■ **Problem description**: Below are some records; output exactly the lines from the line with "(∀ cls id, decode" to the line with "(w.extractLsb' 0 8).toNat ∈", both ends kept, and nothing more.

Collection entries:
-- ==== Sys2Proof/Certificates/Slice0/Obligations.lean ====
section
/-! DEFINITION. The statements for the provers. Each says in its docstring which rule of spec/ it
formalises; OBLIGATIONS.json lists them. -/

section Statements

open Sys2Proof Sys2Proof.Machine

/-! ## Command words (30_encoding.md) -/

/-- The words that the encoding rules give for each command, among them the example of R120, decode to
it (R115, R116, R117). -/
def Obligations.DecodeWordsOfSpec : Prop :=
  decode 0x00000000#32 = .ok .nop ∧ decode 0x00000001#32 = .ok .frameStart ∧
    decode 0x00000010#32 = .ok .pvqDeenum ∧ decode 0x00000011#32 = .ok .pvqShape ∧
    decode 0x00000020#32 = .ok .rcInit ∧ decode 0x00008321#32 = .ok (.rcDecsym .tnsCoef 3) ∧
    decode 0x00003F21#32 = .ok (.rcDecsym .spec 63) ∧
    decode 0x0000C021#32 = .ok (.rcDecsym .uni2 0) ∧
    decode 0x00000022#32 = .ok .rcDecbit ∧ decode 0x00000023#32 = .ok .rcDecode ∧
    decode 0x00000030#32 = .ok .gainEst ∧ decode 0x00000031#32 = .ok .quantize ∧
    decode 0x00000032#32 = .ok .gainAdj ∧ decode 0x00000040#32 = .ok .resEncode ∧
    decode 0x00000041#32 = .ok .resDecode ∧ decode 0x00000050#32 = .ok .siUnpack ∧
    decode 0x00000060#32 = .ok .decodeFrame

/-- R120: every command but RC_DECSYM is exactly one word, and RC_DECSYM is matched under the mask
0xFFFF00FF with CLASS and ID read from bits [15:8]. -/
def Obligations.DecodeMatchAndMask : Prop :=
  ∀ w : Word,
    (decode w = .ok .nop ↔ w = 0x00#32) ∧ (decode w = .ok .frameStart ↔ w = 0x01#32) ∧
    (decode w = .ok .pvqDeenum ↔ w = 0x10#32) ∧ (decode w = .ok .pvqShape ↔ w = 0x11#32) ∧
    (decode w = .ok .rcInit ↔ w = 0x20#32) ∧ (decode w = .ok .rcDecbit ↔ w = 0x22#32) ∧
    (decode w = .ok .rcDecode ↔ w = 0x23#32) ∧ (decode w = .ok .gainEst ↔ w = 0x30#32) ∧
    (decode w = .ok .quantize ↔ w = 0x31#32) ∧ (decode w = .ok .gainAdj ↔ w = 0x32#32) ∧
    (decode w = .ok .resEncode ↔ w = 0x40#32) ∧ (decode w = .ok .resDecode ↔ w = 0x41#32) ∧
    (decode w = .ok .siUnpack ↔ w = 0x50#32) ∧ (decode w = .ok .decodeFrame ↔ w = 0x60#32) ∧
    (∀ cls id, decode w = .ok (.rcDecsym cls id) ↔
      w &&& 0xFFFF00FF#32 = 0x21#32 ∧ (w.extractLsb' 14 2).toNat = cls.code ∧
        (w.extractLsb' 8 6).toNat = id) ∧
    decode 0x00008321#32 = .ok (.rcDecsym .tnsCoef 3)

/-- R118: a pending word with a defined opcode and a nonzero reserved bit, bits [31:16] of any command or
ARG of a command other than RC_DECSYM, completes with RESERVED_BITS, ERRCODE 2, and changes nothing
else. -/
def Obligations.ReservedBitsRejected : Prop :=
  ∀ (s : State) (w : Word), s.agenda = [] → s.pending = some w →
    (w.extractLsb' 0 8).toNat ∈ definedOpcodes →
    (w.extractLsb' 16 16 ≠ 0 ∨ ((w.extractLsb' 0 8).toNat ≠ 0x21 ∧ w.extractLsb' 8 8 ≠ 0)) →
    ∃ t, step s = .next t ∧ CompletedWithError s .reservedBits t ∧ t.status.errcode = 2

/-- R119: a pending word whose opcode is not in the map completes with ILLEGAL_CMD, ERRCODE 1, and changes
nothing else, whatever its other bits are; and no word but 0 decodes to NOP. -/
def Obligations.IllegalOpcodeRejected : Prop :=
  (∀ (s : State) (w : Word), s.agenda = [] → s.pending = some w →
    (w.extractLsb' 0 8).toNat ∉ definedOpcodes →
    ∃ t, step s = .next t ∧ CompletedWithError s .illegalCmd t ∧ t.status.errcode = 1) ∧
  ∀ w : Word, decode w = .ok .nop → w = 0

/-- Decode and encode agree: every well-formed command, with every CLASS and every ID that the encoding
admits, is read back from its word (R115, R116, R117). -/
def Obligations.DecodeEncode : Prop := ∀ i : Instr, i.wellFormed = true → decode (encode i) = .ok i

/-- No word but its own decodes to a command, and only well-formed commands are decoded (R115, R118,
R120). -/
def Obligations.EncodeDecode : Prop :=
  ∀ (w : Word) (i : Instr), decode w = .ok i → i.wellFormed = true ∧ encode i = w

/-- A step runs the pending command: where the pending word decodes to a command i and the engine moves
next, the step is exec of i, whole (60_exceptions.md R381); where a host access is next, the step is that
access. Which of them moves next is the model's choice (log entry 1, DESIGN CHOICE), R382 leaving the order
open: the head of `agenda` moves, and the engine where `agenda` is empty. -/
def Obligations.StepRunsDecodedCommand : Prop :=
  ∀ (s : State) (rest : List Move),
    (∀ w i, s.pending = some w → decode w = .ok i → i.wellFormed = true →
      (s.agenda = [] → step s = exec i s) ∧
      (s.agenda = .engine :: rest → step s = exec i { s with agenda := rest })) ∧
    ∀ a, s.agenda = .host a :: rest → step s = hostStep a { s with agenda := rest }

/-! ## Control (40_control.md) -/

/-- R150: NOP completes in every state and changes nothing else. -/
def Obligations.NopOnlyCompletes : Prop := ∀ s : State, ∃ t, exec .nop s = .next t ∧ Completed s t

■ **Response to the exercise**:
    (∀ cls id, decode w = .ok (.rcDecsym cls id) ↔
      w &&& 0xFFFF00FF#32 = 0x21#32 ∧ (w.extractLsb' 14 2).toNat = cls.code ∧
        (w.extractLsb' 8 6).toNat = id) ∧
    decode 0x00008321#32 = .ok (.rcDecsym .tnsCoef 3)

/-- R118: a pending word with a defined opcode and a nonzero reserved bit, bits [31:16] of any command or
ARG of a command other than RC_DECSYM, completes with RESERVED_BITS, ERRCODE 2, and changes nothing
else. -/
def Obligations.ReservedBitsRejected : Prop :=
  ∀ (s : State) (w : Word), s.agenda = [] → s.pending = some w →
    (w.extractLsb' 0 8).toNat ∈ definedOpcodes →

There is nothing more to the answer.